While the story of Hauser’s conversion to the Spanish tradition as it is usually told places the emphasis on what he learned from these great Spanish luthiers, little attention has been paid to what Hauser himself contributed by way of the German tradition he inherited by birth. Hauser was himself the son of a luthier, Josef Hauser (1854-1939), and attended the State School for Violin Making in Mittenwald as a youth. To become a luthier, one had to pass a state exam which covered all aspects of the luthier’s art, and Hauser’s examination master was Johann Otto Haslvanter, a famous guitar and zither maker in Munich. While Hermann started his career by building zithers by 1905 he was also making guitars shortly afterwards, largely based on the Viennese models – particularly of Stauffer. By the time of Segovia’s and Llobet’s visit Hauser had established his own shop, and had developed an excellent reputation for his precise work building guitars, lutes, lyre-guitars, and historical reproductions. While justifiably Hauser’s reputation rests on some 250 instruments that he built between 1925 and 1952, he had by 1924 perhaps already made 250 guitars in the German tradition. Today, the Hauser I instruments most coveted by performers and collectors are those which clearly stand firm on the Torres design yet are imbued with the precision (in both craftsmanship and quality of tone) of Hauser’s “Teutonic engineering principles” to once again quote the famous and very apt words of Julian Bream.

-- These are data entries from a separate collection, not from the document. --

-- ==== Sys2Proof/Laws/PerInstr.lean ====
section
/-!
SUPPORT. A statement about every command as syntax: the first word of its encoding is a header with its opcode (R62,
R63), and the header alone measures the encoding (R61, R71). One lemma per constructor.
-/

namespace Sys2Proof.Laws.EncodedLength

/-- The encoding of `i` starts with a header that carries `i`'s opcode and is `cmdlen` words long by that header. -/
def Statement (i : Instr) : Prop :=
  i.WellFormed →
    ∃ hdr ws, encode i = hdr :: ws ∧ hdrOpc hdr = i.opc ∧ (encode i).length = cmdlen hdr

/-- The `LEN` field of a well-formed payload is its length. -/
theorem toNat_len {p : List Byte} (h : p.length ≤ Config.maxLen) : (BitVec.ofNat 16 p.length).toNat = p.length := by
  simp only [Config.maxLen] at h
  simp only [BitVec.toNat_ofNat]
  omega

theorem config (k : BitVec 8) (len : BitVec 16) (reqSize : Word) : Statement (.config k len reqSize) := fun _ =>
  ⟨_, _, rfl, hdrOpc_header _ _ _, by simp [encode, cmdlen]⟩

theorem hash (k : BitVec 8) (seed : Word) (payload : List Byte) : Statement (.hash k seed payload) := fun h =>
  ⟨_, _, rfl, hdrOpc_header _ _ _, by
    have h' := toNat_len (p := payload) h
    simp only [encode, List.length_cons, length_packPayload, cmdlen, hdrOpc_header, hdrLen_header, h']
    simp [opcConfig, opcHash]; omega⟩

theorem add (k : BitVec 8) (payload : List Byte) : Statement (.add k payload) := fun h =>
  ⟨_, _, rfl, hdrOpc_header _ _ _, by
    have h' := toNat_len (p := payload) h
    simp only [encode, List.length_cons, length_packPayload, cmdlen, hdrOpc_header, hdrLen_header, h']
    simp [opcConfig, opcHash, opcAdd]; omega⟩

theorem query (k : BitVec 8) (payload : List Byte) : Statement (.query k payload) := fun h =>
  ⟨_, _, rfl, hdrOpc_header _ _ _, by
    have h' := toNat_len (p := payload) h
    simp only [encode, List.length_cons, length_packPayload, cmdlen, hdrOpc_header, hdrLen_header, h']
    simp [opcConfig, opcHash, opcAdd, opcQuery]; omega⟩

end Sys2Proof.Laws.EncodedLength
end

The Hauser tradition has remained alive continuously to the present day, the torch being passed down through the descending generations, next of whom was Hermann Hauser II (1911-1988), another of the 20th centuries most important and gifted builders. His son, Hermann Hauser III (b.1958) is presently the living heir of the family tradition but is now ushering in the fifth generation: His daughter, Kathrin Hauser, completed her opus one this past year.